/-! ## The caddy -/

/-- `CADDY_INSERT`: a full caddy fails and asks nothing; an image that does not open fails; an opened image is
appended. What `OpenImage` answers is no event, log entry 35. -/
def Obligations.CaddyInsertResult : Prop :=
  ∀ (s : State) (readOnly : Bool), s.ready → s.self.mode = .iecCommands →
    let d := s.cur
    let x := s.self
    let opened := s.openAnswer d s.side.file readOnly
    (x.caddy.images.length = s.cfg.maxImages →
      exec (.caddyInsert readOnly) s = .next (s.mod d fun x => { x with result := .ok false })) ∧
      (x.caddy.images.length ≠ s.cfg.maxImages →
        ∃ t, exec (.caddyInsert readOnly) s = .next t ∧ SameOutside d s t ∧ t.trace = s.trace ∧
          (opened = none → t.drive d = { x with result := .ok false, env := (t.drive d).env }) ∧
          ∀ img, opened = some img →
            t.drive d =
              { x with
                caddy := { x.caddy with images := x.caddy.images ++ [img] }
                result := .ok true
                env := (t.drive d).env })

/-- `SELECT_IMAGE n`: its word; in `IEC_COMMANDS` or at step k, an index of an image becomes current and the result is
true, any other index changes nothing and the result is false (R228). That every other control point refuses it, the one
between `BEGIN_EMULATING` and `EMULATE_ENTER` too, is DEDUCED, log entry 16 (U1: "a swap operation from outside step k");
the result field is log entry 17. -/
def Obligations.SelectImageResult : Prop :=
  (∀ n : Byte, decode (n ++ (0x42 : Byte)) = .ok (.selectImage n)) ∧
    ∀ (s : State) (n : Byte), s.ready →
      let here := s.self.mode = .iecCommands ∨
        (s.self.mode.emulating = true ∧ s.self.phase = .realtime ∧ s.self.tickStep = .k)
      (here → n.toNat < s.self.caddy.images.length →
        exec (.selectImage n) s =
          .next (s.mod s.cur fun x => { x with caddy := { x.caddy with current := n.toNat }, result := .ok true })) ∧
        (here → s.self.caddy.images.length ≤ n.toNat →
          exec (.selectImage n) s = .next (s.mod s.cur fun x => { x with result := .ok false })) ∧
        (¬here → exec (.selectImage n) s = .refused .outOfPlace)

/-- `SELECT_FIRST`, `NEXT_DISK` and `PREV_DISK`: the first image becomes current; the next and the previous one wrap;
an empty caddy stays as it is. -/
def Obligations.SelectFirstNextPrevResult : Prop :=
  ∀ s : State, s.ready →
    let n := s.self.caddy.images.length
    let cur := s.self.caddy.current
    let select (k : Nat) : State := s.mod s.cur fun x => { x with caddy := { x.caddy with current := k } }
    let swappable := s.self.mode = .iecCommands ∨
      (s.self.mode.emulating = true ∧ s.self.phase = .realtime ∧ s.self.tickStep = .k)
    (s.self.mode = .iecCommands → n ≠ 0 →
      exec .selectFirst s = .next ((select 0).mod s.cur fun x => { x with result := .ok true })) ∧
      (s.self.mode = .iecCommands → n = 0 →
        exec .selectFirst s = .next (s.mod s.cur fun x => { x with result := .ok false })) ∧
      (swappable → n ≠ 0 → exec .nextDisk s = .next (select ((cur + 1) % n))) ∧
      (swappable → n ≠ 0 → exec .prevDisk s = .next (select ((cur + n - 1) % n))) ∧
      (swappable → n = 0 → exec .nextDisk s = .next s ∧ exec .prevDisk s = .next s)

/-- `GET_COUNT` and its word: it returns the number of images, which the caddy invariant bounds by `MAX_IMAGES`, and
changes nothing (R231); what it returns stands in the model's field `result`, log entry 17. -/
def Obligations.GetCountResult : Prop :=
  decode 0x0045 = .ok .getCount ∧
    ∀ s : State, s.ready →
      exec .getCount s = .next (s.mod s.cur fun x => { x with result := .count s.self.caddy.images.length }) ∧
        (CaddyOk s.cfg s.self.caddy → s.self.caddy.images.length ≤ s.cfg.maxImages)

/-! ## The whole machine -/

/-- Every step keeps the arbiter's and the sequencers' invariant: the counter is the number of instances in their loop,
the lock is held exactly inside a locked section, every control point is legal, the chip kind is the mode's, the gate
holds during a session, no exit is recorded while the loop runs, and an instance that is shut down is not counted in its
loop (R212 corner case 2, log entry 32). -/
def Obligations.StepKeepsLoopInvariant : Prop :=
  ∀ s t : State, LoopInv s → step s = .next t → LoopInv t

/-- Every step keeps the caddy invariant: the current index denotes an image of a non-empty caddy, and while an
instance emulates, the drive model holds an image of its caddy. -/
def Obligations.StepKeepsCaddyInvariant : Prop :=
  ∀ s t : State, CaddyInv s → step s = .next t → CaddyInv t

/-- Every step keeps the debouncer right, for every configuration whose threshold and intervals are at least 1: a
button is pressed exactly when its count has reached the threshold, and its next firing is ahead. -/
def Obligations.StepKeepsDebounceInvariant : Prop :=
  ∀ s t : State, 1 ≤ s.cfg.debounceThreshold → IntervalsPositive s.cfg → (∀ d, DebounceOk s.cfg (s.drive d)) →
    step s = .next t → t.cfg = s.cfg ∧ ∀ d, DebounceOk t.cfg (t.drive d)

/-- The machine after power-on meets the invariants, for every choice of the boot inputs; so does `State.reset`. -/
def Obligations.PowerOnMeetsInvariants : Prop :=
  (∀ (c : Config) (out0 out1 : DriveVector) (head0 head1 : HeadValue) (before0 before1 : Timestamp),
    1 ≤ c.debounceThreshold →
    let s := State.powerOn c out0 out1 head0 head1 before0 before1
    LoopInv s ∧ CaddyInv s ∧ ∀ d, DebounceOk c (s.drive d)) ∧
    LoopInv State.reset ∧ CaddyInv State.reset ∧ ∀ d, DebounceOk State.reset.cfg (State.reset.drive d)

/-- What power-on leaves in an instance and in the process-wide record, for every choice of the boot inputs: every row of
R272 and R32. `Out`, `HeadPrev` and `Before` hold what the boot inputs bring; the held sample is a word of `GPIO_W` bits
in which every line senses released and no button is asserted (R28); the dash of `Step` is log entry 6. -/
def Obligations.PowerOnValues : Prop :=
  ∀ (c : Config) (out0 out1 : DriveVector) (head0 head1 : HeadValue) (before0 before1 : Timestamp) (d : DriveId),
    let s := State.powerOn c out0 out1 head0 head1 before0 before1
    let x := s.drive d
    (s.dualDrive = 0 ∧ s.lock = .free ∧ s.cfg = c) ∧
      (x.mode = .iecCommands ∧ x.phase = .idle ∧ x.chipKind = c.powerOnChipKind ∧ x.notImplReported = false) ∧
      x.lines =
        { piAtn := false, piData := false, piClock := false, piSRQ := false, resetting := false, viaAtna := false,
          viaData := false, viaClock := false, dataSetToOut := false, clockSetToOut := false,
          atnaDataSetToOut := false, srqSetToOut := false } ∧
      (x.outputLED = false ∧ x.outputSound = false) ∧
      (x.out = match d with | .drive0 => out0 | .drive1 => out1) ∧
      (x.deviceID = match d with | .drive0 => c.deviceID0 | .drive1 => c.deviceID1) ∧
      (x.caddy.images = [] ∧ x.caddy.current = 0 ∧ x.driveImage = none) ∧
      x.latches = ⟨false, false, false, false, 0, false, none, false, none⟩ ∧
      (∀ b ∈ x.buttons, b = ⟨false, 0, 0, 0, false, false⟩) ∧ x.buttons.length = c.pinButtons.length ∧
      x.session =
        { exitReason := .unknown, refreshAfter := false, cycleCount := 0
          before := match d with | .drive0 => before0 | .drive1 => before1
          snoopIdx := 0, countdownActive := false, exitCountdown := 0, resetCount := 0, ledPrev := false
          headPrev := match d with | .drive0 => head0 | .drive1 => head1
          soundRemaining := 0, soundPhase := 0, pendExit := false, pendAutoload := false, pendUnmount := false
          pendSwap := .none, inLoop := false } ∧
      (c.pinsOneHot = true → c.pinsDistinct = true →
        x.rawSample < 2 ^ c.gpioW ∧ (∀ pin ∈ c.linePins, sense c x.rawSample pin = false) ∧
          ∀ m ∈ c.pinButtons, x.rawSample &&& m ≠ 0)

/-- No operation of one instance touches the other: its whole record, the configuration and the moves still to come
are as before. Neither does any move of an agent of the instance. -/
def Obligations.OtherInstanceUntouched : Prop :=
  (∀ (i : Instr) (s t : State), exec i s = .next t →
    t.drive s.cur.other = s.drive s.cur.other ∧ t.cfg = s.cfg ∧ t.agenda = s.agenda ∧ t.cur = s.cur) ∧
    ∀ (s t : State) (m : Move) (rest : List Move), s.agenda = m :: rest → step s = .next t →
      t.drive m.drive.other = s.drive m.drive.other ∧ t.cfg = s.cfg ∧ t.agenda = rest

/-- No operation of the block faults (R194). -/
def Obligations.NoOperationFaults : Prop :=
  ∀ (i : Instr) (s : State) (r : Fault), exec i s ≠ .fault r
end

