/-- A lost cycle is logged where the first elapsed time is greater than the period (R183, R241). -/
theorem tickJ_trace (d : DriveId) (s : State) :
    (tickJ d s).trace =
      s.trace ++
        if elapsed s.cfg (s.nowAnswer d) (s.drive d).session.before > s.cfg.tickPeriod then [.log d .lostCycle]
        else [] := by
  unfold tickJ
  simp only [setStep_trace]
  split
  · rw [mod_trace, trace_ite_emit, spend_trace]
  · rw [trace_ite_emit, spend_trace]

/-- Settles O42: whether it waits or not, step j writes its step and the answers left. -/
theorem tickJResult : Obligations.TickJResult := by
  intro s r mode phase step d e
  obtain ⟨env, record⟩ := tickJ_drive d s
  exact ⟨_, exec_tickInstr_in_place r mode phase step, tickJ_outside d s, tickJ_trace d s, by rw [subStep, record]⟩

/-! ## Step k -/

/-- The index a swap request asks for; a direct request outside the caddy asks for none (R185, R228 to R230). -/
def swapTarget (sw : Swap) (y : Caddy) : Nat :=
  match sw with
  | .none => y.current
  | .next => (y.current + 1) % y.images.length
  | .prev => (y.current + y.images.length - 1) % y.images.length
  | .direct k => if k < y.images.length then k else y.current

theorem swapCaddy_eq {sw : Swap} {y : Caddy} (filled : 0 < y.images.length) :
    swapCaddy sw y = { y with current := swapTarget sw y } := by
  cases sw with
  | none => rfl
  | next => exact if_pos filled
  | prev => exact if_pos filled
  | direct k =>
    unfold swapCaddy swapTarget Caddy.selectImage
    dsimp only
    split <;> rfl

/-- The target of a swap is an image of the caddy, where the current one is (R225). -/
theorem swapTarget_lt {sw : Swap} {y : Caddy} (current : y.current < y.images.length) :
    swapTarget sw y < y.images.length := by
  have filled : 0 < y.images.length := Nat.zero_lt_of_lt current
  cases sw with
  | none => exact current
  | next => exact Nat.mod_lt _ filled
  | prev => exact Nat.mod_lt _ filled
  | direct k =>
    unfold swapTarget
    dsimp only
    split <;> assumption

section
variable {c : Config} {x : Drive}

/-- With a single image, or with the current one as the target, nothing is swapped (R185). -/
theorem serviceSwap_of_same
    (same : x.caddy.images.length ≤ 1 ∨ swapTarget x.session.pendSwap x.caddy = x.caddy.current) :
    serviceSwap c x = x := by
  unfold serviceSwap
  split <;> rename_i staged
  · obtain ⟨many, _⟩ := staged
    have current := same.resolve_left (by omega)
    rw [swapCaddy_eq (by omega), current]
    exact if_pos rfl
  · rfl

/-- A staged swap to another image looks at the image's type (R185). -/
theorem serviceSwap_of_target {img : Image} (many : 1 < x.caddy.images.length)
    (other : swapTarget x.session.pendSwap x.caddy ≠ x.caddy.current)
    (target : x.caddy.images[swapTarget x.session.pendSwap x.caddy]? = some img) :
    serviceSwap c x =
      if kindOfImage img = x.chipKind then
        { x with
          caddy := { x.caddy with current := swapTarget x.session.pendSwap x.caddy }
          driveImage := some img
          session := applyQuirk c img x.session }
      else x := by
  have staged : x.session.pendSwap ≠ .none := by
    intro unstaged
    rw [unstaged] at other
    exact other rfl
  unfold serviceSwap
  rw [if_pos ⟨many, staged⟩, swapCaddy_eq (by omega)]
  dsimp only
  rw [if_neg other, target]
  rfl

end

/-- The image is of the live drive's type (R185). -/
theorem kindOfImage_eq_iff {img : Image} {kind : ChipKind} :
    kindOfImage img = kind ↔ img.info.isD81 = decide (kind = .cia1581) := by
  cases d81 : img.info.isD81 <;> cases kind <;> simp [kindOfImage, d81]

/-- Settles O44: the swap keeps the record, or inserts the target where its type fits. -/
theorem tickKResult : Obligations.TickKResult := by
  intro s r mode phase step ok d x n target kept
  have run : exec .tickK s = .next (tickK d s) := exec_tickInstr_in_place r mode phase step
  have target_eq : target = swapTarget x.session.pendSwap x.caddy := by
    unfold target swapTarget
    cases x.session.pendSwap <;> rfl
  have dropped (same : serviceSwap s.cfg x = x) : exec .tickK s = .next kept := by
    rw [run]
    refine congrArg _ (mod_congr _ _ _ _ ?_)
    rw [show s.drive s.cur = x from rfl, same]
    rfl
  refine ⟨fun same => dropped (serviceSwap_of_same (target_eq ▸ same)), fun many other => ?_⟩
  have current : x.caddy.current < n := by
    obtain ⟨_, ⟨empty, _⟩ | current⟩ := ok
    · simp [n, x, empty] at many
    · exact current
  have inside : target < n := target_eq ▸ swapTarget_lt current
  obtain ⟨img, image⟩ : ∃ img, x.caddy.images[target]? = some img := ⟨_, List.getElem?_eq_getElem inside⟩
  have served := serviceSwap_of_target (c := s.cfg) many (target_eq ▸ other) (target_eq ▸ image)
  refine ⟨img, image, fun otherType => dropped (served.trans (if_neg ?_)), fun sameType => ?_⟩
  · rwa [kindOfImage_eq_iff]
  · rw [if_pos (kindOfImage_eq_iff.2 sameType), applyQuirk_eq, ← target_eq] at served
    rw [run, mod_mod]
    refine congrArg _ (mod_congr _ _ _ _ ?_)
    rw [show s.drive s.cur = x from rfl, served]
    rfl

end Sys2Proof.Machine
end

-- ==== The arbiter's lock and counter ====
section
/-! SUPPORT. The two outcomes of a locked section issued as one operation (`44_arbiter.md` R210 to R212): with the lock
free it runs to its end, with the lock held it waits at its `Acquire`. Then the counter that the section keeps decides
which drive may read a shared bank (R214, R215). -/

namespace Sys2Proof.Machine

/-! ## A section that runs to its end -/

/-- Steps that nothing blocks are all taken by an operation that may take as many (R11). -/
theorem accept_startSteps_all {s : State} {pre : Drive → Bool} {ts : List LockStep} (r : s.ready)
    (place : pre s.self = true) (free : Unblocked s.cur ts s) (whole : ts.length ≤ s.unbroken + 1) :
    accept s pre (startSteps ts) = .next (setTodo s.cur [] (lockSteps s.cur ts s)) := by
  have run := accept_startSteps_now r place free rfl
  rwa [List.take_of_length_le whole, List.drop_eq_nil_of_le whole] at run
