/-- R122, R123, R124: the three branches of UPDATE-DR, each with its frame, on the edge that leaves it
(decision D4, log entry 9); IDCODE_SRC is a parameter. -/
def Obligations.UpdateDrCommitsByInstruction : Prop :=
  ∀ (s : State) (tms tdi tdo : Bool), let after : TapState := if tms then .selectDr else .idle
    (s.ir = s.cfg.irIdcode → exec (.tapUpdateDr tms tdi tdo) s = .next { s with
      tap := after, idTgl := !s.idTgl, idcode := if s.cfg.idcodeSrc = .tdi then s.dri else s.dro }) ∧
    (s.ir ≠ s.cfg.irIdcode → s.ir = s.cfg.irPdicom → exec (.tapUpdateDr tms tdi tdo) s = .next { s with
      tap := after, pdiTgl := !s.pdiTgl, pdiW := BitVec.ofNat 9 (s.dri.toNat / 2 ^ 22),
      pdiR := BitVec.ofNat 9 (s.dro.toNat / 2 ^ 22) }) ∧
    (s.ir ≠ s.cfg.irIdcode → s.ir ≠ s.cfg.irPdicom →
      exec (.tapUpdateDr tms tdi tdo) s = .next { s with tap := after })

/-- R122, R123, R124 as the table's rows of their own: each answers a next state with its branch's effect. That
the rows run on their own is the model's choice (log entry 4). -/
def Obligations.IrInstructionsComplete : Prop :=
  ∀ s : State,
    exec .irIdcode s = .next { s with
      idTgl := !s.idTgl, idcode := if s.cfg.idcodeSrc = .tdi then s.dri else s.dro } ∧
    exec .irPdicom s = .next { s with
      pdiTgl := !s.pdiTgl, pdiW := BitVec.ofNat 9 (s.dri.toNat / 2 ^ 22),
      pdiR := BitVec.ofNat 9 (s.dro.toNat / 2 ^ 22) } ∧
    ∀ ir, exec (.irOther ir) s = .next s

/-- R121: UPDATE-DR does what the instruction decoded from `ir` does, and then the TAP advances. -/
def Obligations.UpdateDrRunsTheDecodedInstruction : Prop :=
  ∀ (s : State) (tms tdi tdo : Bool), ∃ u, exec (decodeIr s.cfg s.ir) s = .next u ∧
    exec (.tapUpdateDr tms tdi tdo) s = .next { u with tap := if tms then .selectDr else .idle }

/-- R65, R113: a step that changes a mailbox is a bus step taken in UPDATE-DR, and it changes one mailbox only. -/
def Obligations.OnlyUpdateDrWritesMailboxes : Prop :=
  ∀ s t : State, step s = .next t →
    ((t.idcode, t.idTgl) = (s.idcode, s.idTgl) ∧ (t.pdiW, t.pdiR, t.pdiTgl) = (s.pdiW, s.pdiR, s.pdiTgl)) ∨
    ∃ x rest, s.schedule = .bus x :: rest ∧ s.tap = .updateDr ∧
      ((t.idTgl = !s.idTgl) ∧ (t.pdiW, t.pdiR, t.pdiTgl) = (s.pdiW, s.pdiR, s.pdiTgl) ∨
       (t.pdiTgl = !s.pdiTgl) ∧ (t.idcode, t.idTgl) = (s.idcode, s.idTgl))

/-- R127: from every state, five samples with tms = 1 leave RESET, and the next sample with tms = 0 leaves IDLE with
the instruction register holding IDCODE. -/
def Obligations.FiveOnesThenZeroSelectIdcode : Prop :=
  ∀ (s : State) (xs : List Sample), xs.length = 5 → (∀ x ∈ xs, x.tms = true) →
    (afterBus xs s).tap = .reset ∧
    ∀ x : Sample, x.tms = false →
      (afterBus (xs ++ [x]) s).tap = .idle ∧ (afterBus (xs ++ [x]) s).ir = s.cfg.irIdcode

/-- R104: with the literal SELECT-IR successor every step keeps the instruction register path unentered, `ir` at
IDCODE and the PDI mailbox unwritten, and the dissector receives nothing. -/
def Obligations.LiteralSelectIrIsKept : Prop :=
  ∀ s t : State, s.cfg.selIr0 = .captureDr → LiteralSelectIr s → step s = .next t →
    t.cfg = s.cfg ∧ LiteralSelectIr t ∧ dissectorPart t = dissectorPart s

/-- R152, R206, R184, R104 at the state after reset. -/
def Obligations.ResetMeetsTheInvariants : Prop :=
  DissectorWhileSafe State.reset ∧ OutFramed State.reset ∧ CountsBounded State.reset ∧
  LiteralSelectIr State.reset

/-- R126: the TAP state after a trace depends on the first TAP state, P_SELIR0 and the tms bits only. -/
def Obligations.TapPathDependsOnTmsOnly : Prop :=
  ∀ (s u : State) (xs ys : List Sample), s.tap = u.tap → s.cfg.selIr0 = u.cfg.selIr0 →
    xs.map Sample.tms = ys.map Sample.tms → (afterBus xs s).tap = (afterBus ys u).tap

/-- R103, R245 (premise SYNC): after a trace with five tms = 1 samples in a row the TAP state no longer depends on
where tracing began. -/
def Obligations.SyncForgetsTheFirstTapState : Prop :=
  ∀ (s u : State) (xs : List Sample), Sync xs → s.cfg.selIr0 = u.cfg.selIr0 →
    (afterBus xs s).tap = (afterBus xs u).tap

/-- R61: after `n` edges taken in SHIFT-DR, n ≤ 32, the bit sampled on the (k+1)-th stands at bit 32 - n + k, and the
lower bits are the old register moved down; in both data registers. -/
def Obligations.ShiftedBitsStandInOrder : Prop :=
  ∀ (s : State) (xs : List Sample), s.tap = .shiftDr → (∀ x ∈ xs.dropLast, x.tms = false) → xs.length ≤ 32 →
    (∀ (k : Nat) (x : Sample), xs[k]? = some x →
      (afterBus xs s).dri.getLsbD (32 - xs.length + k) = x.tdi ∧
      (afterBus xs s).dro.getLsbD (32 - xs.length + k) = x.tdo) ∧
    (∀ j < 32 - xs.length,
      (afterBus xs s).dri.getLsbD j = s.dri.getLsbD (j + xs.length) ∧
      (afterBus xs s).dro.getLsbD j = s.dro.getLsbD (j + xs.length))

/-- R83, R96: IRSCAN v, from IDLE with the table's SELECT-IR successor, loads `v` and changes nothing else (notation D17,
direction D5: log entry 9). -/
def Obligations.IrScanLoadsTheInstruction : Prop :=
  ∀ (s : State) (v : Nibble), s.tap = .idle → s.cfg.selIr0 = .captureIr →
    afterBus (Macros.irscan v) s = { s with ir := v, irs := v, schedule := [] }

/-- R84: a 32-bit scan under IDCODE, least significant bit first, commits the pattern of the selected line unchanged,
with one toggle, and changes nothing else. -/
def Obligations.IdcodeScanRoundTrip : Prop :=
  ∀ (s : State) (I O : Word), s.tap = .idle → s.ir = s.cfg.irIdcode →
    afterBus (Macros.drscan 32 I O) s = { s with
      dri := I, dro := O, idcode := if s.cfg.idcodeSrc = .tdi then I else O, idTgl := !s.idTgl, schedule := [] }

/-- R85, R96: PDIFRAME w, r under PDICOM commits the frame pair (w, r) with one toggle, and changes nothing else but
the data shift registers. -/
def Obligations.PdiFrameScanCommitsThePair : Prop :=
  ∀ (s : State) (w r : Frame), s.tap = .idle → s.ir = s.cfg.irPdicom → s.cfg.irPdicom ≠ s.cfg.irIdcode →
    ∃ i o, afterBus (Macros.pdiframe w r) s = { s with
      dri := i, dro := o, pdiW := w, pdiR := r, pdiTgl := !s.pdiTgl, schedule := [] }

/-- R85, R249: a scan of any length `n ≥ 1` under PDICOM is taken from the same positions: frame bit `k` is the bit
sampled on edge k + n - 9, or an older bit of the register where that is not positive. -/
def Obligations.PdiScanOfAnyLengthUsesBits30To22 : Prop :=
  ∀ (s : State) (n : Nat) (I O : BitVec n), 1 ≤ n → s.tap = .idle → s.ir = s.cfg.irPdicom →
    s.cfg.irPdicom ≠ s.cfg.irIdcode → ∀ k < 9,
      (afterBus (Macros.drscan n I O) s).pdiW.getLsbD k =
        (if 10 ≤ k + n then I.getLsbD (k + n - 10) else s.dri.getLsbD (22 + k + n)) ∧
      (afterBus (Macros.drscan n I O) s).pdiR.getLsbD k =
        (if 10 ≤ k + n then O.getLsbD (k + n - 10) else s.dro.getLsbD (22 + k + n))

/-- R142, R150: a frame with an odd number of ones raises one parity_err pulse, abandons the transaction and a REPEAT
capture, and leaves `data`, `upd`, `rep`, `acc`, `arg` and the output as they were. Clearing the counts and `cs` is the
spec's decision D9 (log entry 12). -/
def Obligations.OddFrameTakesParityError : Prop :=
  ∀ (s : State) (p : Bool) (d : Byte), onesIn (frameOf p d) % 2 = 1 →
    exec (.pdiFrame p d) s = .next { s with
      fs := .idle, errCount := s.errCount + 1, opcode := 0xF, wcnt := 0, rcnt := 0, cs := .idle }

/-- R142: an even frame of the active direction is accepted, without an error pulse, and its byte is latched; an odd one
raises the pulse, forces the opcode to IDLE, and is not latched. The latching is R143, R144, R146 (bit positions D6, log
entry 9) and R150, R220; the pulse is counted by R44 (decision D11, log entry 10). -/
def Obligations.ParityDecidesEveryFrame : Prop :=
  ∀ (s : State) (p : Bool) (d : Byte), ∃ t, exec (.pdiFrame p d) s = .next t ∧
    (onesIn (frameOf p d) % 2 = 0 → t.errCount = s.errCount ∧ t.data = d) ∧
    (onesIn (frameOf p d) % 2 = 1 → t.errCount = s.errCount + 1 ∧ t.opcode = 0xF ∧ t.data = s.data)

/-- R144, R147, R202: a good frame while write bytes are due is one write byte: latched, counted, emitted, and the
last one closes the transaction. Framing variant: decision D7 (log entry 10); bit positions: D6 (log entry 9). -/
def Obligations.WriteByteIsCountedAndEmitted : Prop :=
  ∀ (s : State) (p : Bool) (d : Byte), onesIn (frameOf p d) % 2 = 0 → s.opcode ≠ 0xF → 0 < s.wcnt →
    s.upd = false → s.cs ≠ .captureRepeat →
    exec (.pdiFrame p d) s = .next { s with
      fs := .idle, data := d, wcnt := s.wcnt - 1, out := s.out ++ [0x11, d],
      opcode := if s.wcnt = 1 ∧ s.rcnt = 0 then 0xF else s.opcode }

/-- R145, R180, R181: in CAPTURE-REPEAT a write byte also enters `acc` from below, and the last one sets `rep` to the
low `arg[1:0] + 1` bytes of `acc` and ends the capture. -/
def Obligations.RepeatPayloadByteIsCaptured : Prop :=
  ∀ (s : State) (p : Bool) (d : Byte), onesIn (frameOf p d) % 2 = 0 → s.opcode ≠ 0xF → 0 < s.wcnt →
    s.upd = false → s.cs = .captureRepeat →
    exec (.pdiFrame p d) s = .next { s with
      fs := .idle, data := d, wcnt := s.wcnt - 1, out := s.out ++ [0x11, d],
      opcode := if s.wcnt = 1 ∧ s.rcnt = 0 then 0xF else s.opcode,
      acc := BitVec.ofNat 32 (s.acc.toNat * 256 + d.toNat),
      rep := if s.wcnt = 1 then
          BitVec.ofNat 32 ((s.acc.toNat * 256 + d.toNat) % 2 ^ (8 * (s.arg.toNat % 4 + 1)))
        else s.rep,
      cs := if s.wcnt = 1 then .idle else .captureRepeat }

/-- R146, R147, R202: a good frame with no write byte due is one read byte (framing variant D7, log entry 10). -/
def Obligations.ReadByteIsCountedAndEmitted : Prop :=
  ∀ (s : State) (p : Bool) (d : Byte), onesIn (frameOf p d) % 2 = 0 → s.opcode ≠ 0xF → s.wcnt = 0 →
    0 < s.rcnt → s.upd = false →
    exec (.pdiFrame p d) s = .next { s with
      fs := .idle, data := d, rcnt := s.rcnt - 1, out := s.out ++ [0x11, d],
      opcode := if s.rcnt = 1 then 0xF else s.opcode }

.....

◆ **Aim of the exercise**: Copy every line from the records above that contains the word "control".

◆ **Completed exercise**:
true, any other index changes nothing and the result is false (R228). That every other control point refuses it, the one
the lock is held exactly inside a locked section, every control point is legal, the chip kind is the mode's, the gate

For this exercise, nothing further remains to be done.